Ärgerlich, vor allem, weil Hamilton überhaupt nichts für die Kollision mit Webber konnte. "Ich mache Mark überhaupt keinen Vorwurf, aber er war natürlich schon emsig unterwegs", sagte Haug. "Erst kollidiert er mit Barrichello, dann touchiert er noch Lewis. Für ihn ist es gut ausgegangen. Lewis hat es diesmal leider erwischt. Das war sehr unglücklich. Mark hat mir nach dem Rennen aber eine E-Mail geschickt und sich entschuldigt."

Ein feiner Zug von Webber, aber er ändert nichts daran, dass McLaren-Mercedes die Gelegenheit verpasst hat, den ersten Podestplatz der Saison einzufahren.

"Wenn Lewis als Erster durch die erste Kurve kommt, ist sehr viel möglich. Denn dank KERS hätte er sich immer sehr gut verteidigen können und es wäre unwahrscheinlich gewesen, dass Lewis im ersten Stint überholt worden wäre", sagte Haug und bilanzierte: "Red Bull hätten wir nicht schlagen können, ein Podium wäre aber allemal drin gewesen."

Haug nimmt Hamilton in Schutz

Nachdem das Thema erledigt war, setzte Hamilton einen Funkspruch in Richtung Box ab, der später für Aufregung sorgte. Der Weltmeister wollte das aussichtslose Rennen aufgeben, um den Motor und das Getriebe zu schonen.

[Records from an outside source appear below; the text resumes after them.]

/-- `MRS PMEVCNTSVR<m>_EL1`: the listing of R573. -/
def listingMrsPmevcntsvrEl1 (m : Nat) (s : State) : Access :=
  if !(s.has .PMUv3_SS && s.has .AA64) then .undefined
  else if decide (s.numSelfHosted ≤ m) then .undefined
  else
    match s.inp.el with
    | .el0 => .undefined
    | .el1 =>
      if s.undefPriority && !s.mdcr3EnPMSS then .undefined
      else if s.fgt2Read .nPMSSDATA then .trap .el2
      else if s.el2Enabled && decide (s.numAccessible ≤ m) then .trap .el2
      else if s.haveEL3 && !s.mdcr3EnPMSS then s.trapMonitor
      else .perform (.pmevcntsvr m)
    | .el2 =>
      if s.undefPriority && !s.mdcr3EnPMSS then .undefined
      else if s.haveEL3 && !s.mdcr3EnPMSS then s.trapMonitor
      else .perform (.pmevcntsvr m)
    | .el3 => .perform (.pmevcntsvr m)

/-- `MRS_PMEVCNTSVR0_EL1` (R573). -/
def execMrsPmevcntsvr0El1 (t : Nat) (s : State) : Outcome := finishRead (listingMrsPmevcntsvrEl1 0 s) t s

/-- `MRS_PMEVCNTSVR1_EL1` (R573). -/
def execMrsPmevcntsvr1El1 (t : Nat) (s : State) : Outcome := finishRead (listingMrsPmevcntsvrEl1 1 s) t s

/-- `MRS_PMEVCNTSVR2_EL1` (R573). -/
def execMrsPmevcntsvr2El1 (t : Nat) (s : State) : Outcome := finishRead (listingMrsPmevcntsvrEl1 2 s) t s

/-- `MRS_PMEVCNTSVR3_EL1` (R573). -/
def execMrsPmevcntsvr3El1 (t : Nat) (s : State) : Outcome := finishRead (listingMrsPmevcntsvrEl1 3 s) t s

/-- `MRS_PMEVCNTSVR4_EL1` (R573). -/
def execMrsPmevcntsvr4El1 (t : Nat) (s : State) : Outcome := finishRead (listingMrsPmevcntsvrEl1 4 s) t s

/-- `MRS_PMEVCNTSVR5_EL1` (R573). -/
def execMrsPmevcntsvr5El1 (t : Nat) (s : State) : Outcome := finishRead (listingMrsPmevcntsvrEl1 5 s) t s

/-- `MRS_PMEVCNTSVR6_EL1` (R573). -/
def execMrsPmevcntsvr6El1 (t : Nat) (s : State) : Outcome := finishRead (listingMrsPmevcntsvrEl1 6 s) t s

/-- `MRS_PMEVCNTSVR7_EL1` (R573). -/
def execMrsPmevcntsvr7El1 (t : Nat) (s : State) : Outcome := finishRead (listingMrsPmevcntsvrEl1 7 s) t s

/-- `MRS_PMEVCNTSVR8_EL1` (R573). -/
def execMrsPmevcntsvr8El1 (t : Nat) (s : State) : Outcome := finishRead (listingMrsPmevcntsvrEl1 8 s) t s

/-- `MRS_PMEVCNTSVR9_EL1` (R573). -/
def execMrsPmevcntsvr9El1 (t : Nat) (s : State) : Outcome := finishRead (listingMrsPmevcntsvrEl1 9 s) t s

/-- `MRS_PMEVCNTSVR10_EL1` (R573). -/
def execMrsPmevcntsvr10El1 (t : Nat) (s : State) : Outcome := finishRead (listingMrsPmevcntsvrEl1 10 s) t s

/-- `MRS_PMEVCNTSVR11_EL1` (R573). -/
def execMrsPmevcntsvr11El1 (t : Nat) (s : State) : Outcome := finishRead (listingMrsPmevcntsvrEl1 11 s) t s

/-- `MRS_PMEVCNTSVR12_EL1` (R573). -/
def execMrsPmevcntsvr12El1 (t : Nat) (s : State) : Outcome := finishRead (listingMrsPmevcntsvrEl1 12 s) t s

/-- `MRS_PMEVCNTSVR13_EL1` (R573). -/
def execMrsPmevcntsvr13El1 (t : Nat) (s : State) : Outcome := finishRead (listingMrsPmevcntsvrEl1 13 s) t s

/-- `MRS_PMEVCNTSVR14_EL1` (R573). -/
def execMrsPmevcntsvr14El1 (t : Nat) (s : State) : Outcome := finishRead (listingMrsPmevcntsvrEl1 14 s) t s

/-- `MRS_PMEVCNTSVR15_EL1` (R573). -/
def execMrsPmevcntsvr15El1 (t : Nat) (s : State) : Outcome := finishRead (listingMrsPmevcntsvrEl1 15 s) t s

/-- `MRS_PMEVCNTSVR16_EL1` (R573). -/
def execMrsPmevcntsvr16El1 (t : Nat) (s : State) : Outcome := finishRead (listingMrsPmevcntsvrEl1 16 s) t s

/-- `MRS_PMEVCNTSVR17_EL1` (R573). -/
def execMrsPmevcntsvr17El1 (t : Nat) (s : State) : Outcome := finishRead (listingMrsPmevcntsvrEl1 17 s) t s

/-- `MRS_PMEVCNTSVR18_EL1` (R573). -/
def execMrsPmevcntsvr18El1 (t : Nat) (s : State) : Outcome := finishRead (listingMrsPmevcntsvrEl1 18 s) t s

/-- `MRS_PMEVCNTSVR19_EL1` (R573). -/
def execMrsPmevcntsvr19El1 (t : Nat) (s : State) : Outcome := finishRead (listingMrsPmevcntsvrEl1 19 s) t s

/-- `MRS_PMEVCNTSVR20_EL1` (R573). -/
def execMrsPmevcntsvr20El1 (t : Nat) (s : State) : Outcome := finishRead (listingMrsPmevcntsvrEl1 20 s) t s

/-- `MRS_PMEVCNTSVR21_EL1` (R573). -/
def execMrsPmevcntsvr21El1 (t : Nat) (s : State) : Outcome := finishRead (listingMrsPmevcntsvrEl1 21 s) t s

/-- `MRS_PMEVCNTSVR22_EL1` (R573). -/
def execMrsPmevcntsvr22El1 (t : Nat) (s : State) : Outcome := finishRead (listingMrsPmevcntsvrEl1 22 s) t s

/-- `MRS_PMEVCNTSVR23_EL1` (R573). -/
def execMrsPmevcntsvr23El1 (t : Nat) (s : State) : Outcome := finishRead (listingMrsPmevcntsvrEl1 23 s) t s

/-- `MRS_PMEVCNTSVR24_EL1` (R573). -/
def execMrsPmevcntsvr24El1 (t : Nat) (s : State) : Outcome := finishRead (listingMrsPmevcntsvrEl1 24 s) t s

/-- `MRS_PMEVCNTSVR25_EL1` (R573). -/
def execMrsPmevcntsvr25El1 (t : Nat) (s : State) : Outcome := finishRead (listingMrsPmevcntsvrEl1 25 s) t s

/-- `MRS_PMEVCNTSVR26_EL1` (R573). -/
def execMrsPmevcntsvr26El1 (t : Nat) (s : State) : Outcome := finishRead (listingMrsPmevcntsvrEl1 26 s) t s

/-- `MRS_PMEVCNTSVR27_EL1` (R573). -/
def execMrsPmevcntsvr27El1 (t : Nat) (s : State) : Outcome := finishRead (listingMrsPmevcntsvrEl1 27 s) t s

/-- `MRS_PMEVCNTSVR28_EL1` (R573). -/
def execMrsPmevcntsvr28El1 (t : Nat) (s : State) : Outcome := finishRead (listingMrsPmevcntsvrEl1 28 s) t s

/-- `MRS_PMEVCNTSVR29_EL1` (R573). -/
def execMrsPmevcntsvr29El1 (t : Nat) (s : State) : Outcome := finishRead (listingMrsPmevcntsvrEl1 29 s) t s

/-- `MRS_PMEVCNTSVR30_EL1` (R573). -/
def execMrsPmevcntsvr30El1 (t : Nat) (s : State) : Outcome := finishRead (listingMrsPmevcntsvrEl1 30 s) t s

/-- `MRS PMEVTYPER<m>_EL0`: the listing of R610. -/
def listingMrsPmevtyperEl0 (m : Nat) (s : State) : Access :=
  if !(s.has .PMUv3 && s.has .AA64) then .undefined
  else if decide (s.numSelfHosted ≤ m) then
    if s.has .FGT then .undefined
    else .constrained .unimplemented
  else
    match s.inp.el with
    | .el0 =>
      if s.undefPriority && s.mdcr3TPM then .undefined
      else if s.userDisabled then s.trapUser
      else if !s.inp.inHostEL0 && s.fgtRead .PMEVTYPERn_EL0 then .trap .el2
      else if s.el2Enabled && s.mdcr2TPM then .trap .el2
      else if s.el2Enabled && decide (s.numAccessible ≤ m) then
        if !s.has .FGT then .constrained .reservedForEL2
        else .trap .el2
      else if s.haveEL3 && s.mdcr3TPM then s.trapMonitor
      else if s.userUENOn && !s.uacrP m then .razWi
      else .perform (.pmevtyper m)
    | .el1 =>
      if s.undefPriority && s.mdcr3TPM then .undefined
      else if s.fgtRead .PMEVTYPERn_EL0 then .trap .el2
      else if s.el2Enabled && s.mdcr2TPM then .trap .el2
      else if s.el2Enabled && decide (s.numAccessible ≤ m) then
        if !s.has .FGT then .constrained .reservedForEL2
        else .trap .el2
      else if s.haveEL3 && s.mdcr3TPM then s.trapMonitor
      else .perform (.pmevtyper m)
    | .el2 =>
      if s.undefPriority && s.mdcr3TPM then .undefined
      else if s.haveEL3 && s.mdcr3TPM then s.trapMonitor
      else .perform (.pmevtyper m)
    | .el3 => .perform (.pmevtyper m)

Eine Einstellung, für die er heftig kritisiert wurde. Dafür hat Haug überhaupt kein Verständnis: "Lewis wegen vermeintlicher Lustlosigkeit zu kritisieren, ohne genau zu wissen, was los ist, ist lächerlich. Da wird nach irgendetwas gesucht, was man bemängeln kann."

Haug lobte Hamilton sogar für seine Übersicht: "Ein kluger Fahrer muss diese Frage stellen und ich rechne ihm hoch an, dass er auf diese Idee kommt. Dass wir ihm dann sagen, dass wegen Regens oder Safety-Car noch viel passieren kann und er deshalb weiterfahren soll, ist eine ganz andere Sache."

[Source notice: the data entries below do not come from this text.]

/-- `MSR_SPMEVFILTR11_EL0` (R1247). -/
def execMsrSpmevfiltr11El0 (t : Nat) (s : State) : Outcome := finishWrite (listingMsrSpmevfiltrEl0 11 s) t s

/-- `MSR_SPMEVFILTR12_EL0` (R1247). -/
def execMsrSpmevfiltr12El0 (t : Nat) (s : State) : Outcome := finishWrite (listingMsrSpmevfiltrEl0 12 s) t s

/-- `MSR_SPMEVFILTR13_EL0` (R1247). -/
def execMsrSpmevfiltr13El0 (t : Nat) (s : State) : Outcome := finishWrite (listingMsrSpmevfiltrEl0 13 s) t s

/-- `MSR_SPMEVFILTR14_EL0` (R1247). -/
def execMsrSpmevfiltr14El0 (t : Nat) (s : State) : Outcome := finishWrite (listingMsrSpmevfiltrEl0 14 s) t s

/-- `MSR_SPMEVFILTR15_EL0` (R1247). -/
def execMsrSpmevfiltr15El0 (t : Nat) (s : State) : Outcome := finishWrite (listingMsrSpmevfiltrEl0 15 s) t s

/-- `MRS SPMEVTYPER<m>_EL0`: the listing of R1266. -/
def listingMrsSpmevtyperEl0 (m : Nat) (s : State) : Access :=
  if !(s.has .SPMU && s.has .AA64) then .undefined
  else
    match s.inp.el with
    | .el0 =>
      if s.undefPriority && !s.mdcr3EnPM2 then .undefined
      else if s.undefPriority && s.spmNoRead s.spm.spmaccessr3 then .undefined
      else if !s.inp.mdscrEnSPM then s.trapUser
      else if !s.inp.inHostEL0 && s.spmNoRead s.spm.spmaccessr1 then s.trapUser
      else if !s.inp.inHostEL0 && s.fgt2Read .nSPMEVTYPERn_EL0 then .trap .el2
      else if s.el2Enabled && !s.mdcr2EnSPM then .trap .el2
      else if s.el2Enabled && s.spmNoRead s.spm.spmaccessr2 then .trap .el2
      else if s.haveEL3 && !s.mdcr3EnPM2 then s.trapMonitor
      else if s.haveEL3 && s.spmNoRead s.spm.spmaccessr3 then s.trapMonitor
      else if !s.cfg.spmuCounterImplemented s.selectedSpmu (s.bankIndex m) then .razWi
      else .perform (.spmevtyper s.selectedSpmu (s.bankIndex m))
    | .el1 =>
      if s.undefPriority && !s.mdcr3EnPM2 then .undefined
      else if s.undefPriority && s.spmNoRead s.spm.spmaccessr3 then .undefined
      else if s.fgt2Read .nSPMEVTYPERn_EL0 then .trap .el2
      else if s.el2Enabled && !s.mdcr2EnSPM then .trap .el2
      else if s.el2Enabled && s.spmNoRead s.spm.spmaccessr2 then .trap .el2
      else if s.haveEL3 && !s.mdcr3EnPM2 then s.trapMonitor
      else if s.haveEL3 && s.spmNoRead s.spm.spmaccessr3 then s.trapMonitor
      else if !s.cfg.spmuCounterImplemented s.selectedSpmu (s.bankIndex m) then .razWi
      else .perform (.spmevtyper s.selectedSpmu (s.bankIndex m))
    | .el2 =>
      if s.undefPriority && !s.mdcr3EnPM2 then .undefined
      else if s.undefPriority && s.spmNoRead s.spm.spmaccessr3 then .undefined
      else if s.haveEL3 && !s.mdcr3EnPM2 then s.trapMonitor
      else if s.haveEL3 && s.spmNoRead s.spm.spmaccessr3 then s.trapMonitor
      else if !s.cfg.spmuCounterImplemented s.selectedSpmu (s.bankIndex m) then .razWi
      else .perform (.spmevtyper s.selectedSpmu (s.bankIndex m))
    | .el3 =>
      if !s.cfg.spmuCounterImplemented s.selectedSpmu (s.bankIndex m) then .razWi
      else .perform (.spmevtyper s.selectedSpmu (s.bankIndex m))

/-- `MRS_SPMEVTYPER0_EL0` (R1266). -/
def execMrsSpmevtyper0El0 (t : Nat) (s : State) : Outcome := finishRead (listingMrsSpmevtyperEl0 0 s) t s

/-- `MRS_SPMEVTYPER1_EL0` (R1266). -/
def execMrsSpmevtyper1El0 (t : Nat) (s : State) : Outcome := finishRead (listingMrsSpmevtyperEl0 1 s) t s

/-- `MRS_SPMEVTYPER2_EL0` (R1266). -/
def execMrsSpmevtyper2El0 (t : Nat) (s : State) : Outcome := finishRead (listingMrsSpmevtyperEl0 2 s) t s

/-- `MRS_SPMEVTYPER3_EL0` (R1266). -/
def execMrsSpmevtyper3El0 (t : Nat) (s : State) : Outcome := finishRead (listingMrsSpmevtyperEl0 3 s) t s

/-- `MRS_SPMEVTYPER4_EL0` (R1266). -/
def execMrsSpmevtyper4El0 (t : Nat) (s : State) : Outcome := finishRead (listingMrsSpmevtyperEl0 4 s) t s

/-- `MRS_SPMEVTYPER5_EL0` (R1266). -/
def execMrsSpmevtyper5El0 (t : Nat) (s : State) : Outcome := finishRead (listingMrsSpmevtyperEl0 5 s) t s

/-- `MRS_SPMEVTYPER6_EL0` (R1266). -/
def execMrsSpmevtyper6El0 (t : Nat) (s : State) : Outcome := finishRead (listingMrsSpmevtyperEl0 6 s) t s

/-- `MRS_SPMEVTYPER7_EL0` (R1266). -/
def execMrsSpmevtyper7El0 (t : Nat) (s : State) : Outcome := finishRead (listingMrsSpmevtyperEl0 7 s) t s

/-- `MRS_SPMEVTYPER8_EL0` (R1266). -/
def execMrsSpmevtyper8El0 (t : Nat) (s : State) : Outcome := finishRead (listingMrsSpmevtyperEl0 8 s) t s

/-- `MRS_SPMEVTYPER9_EL0` (R1266). -/
def execMrsSpmevtyper9El0 (t : Nat) (s : State) : Outcome := finishRead (listingMrsSpmevtyperEl0 9 s) t s

/-- `MRS_SPMEVTYPER10_EL0` (R1266). -/
def execMrsSpmevtyper10El0 (t : Nat) (s : State) : Outcome := finishRead (listingMrsSpmevtyperEl0 10 s) t s

/-- `MRS_SPMEVTYPER11_EL0` (R1266). -/
def execMrsSpmevtyper11El0 (t : Nat) (s : State) : Outcome := finishRead (listingMrsSpmevtyperEl0 11 s) t s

McLaren-Mercedes in Ungarn mit KERS

Nach der Pleite vom Nürburgring will McLaren-Mercedes in Ungarn zeigen, was das neue Aerodynamik-Paket leisten kann. Dann übrigens auch wieder mit KERS, das laut Haug gerade auf den engen Kursen, auf denen viel gebremst wird, den größten Vorteil bringt.

Ehrgeizige Zielvorgaben will der Sportchef vor dem nächsten Rennen trotzdem nicht machen, denn: "Mein Motto lautet: Man sollte immer auf der Strecke besser aussehen als in der Pressemitteilung. Dann ist man gut unterwegs. Wenn es umgekehrt ist, hat man ein Problem."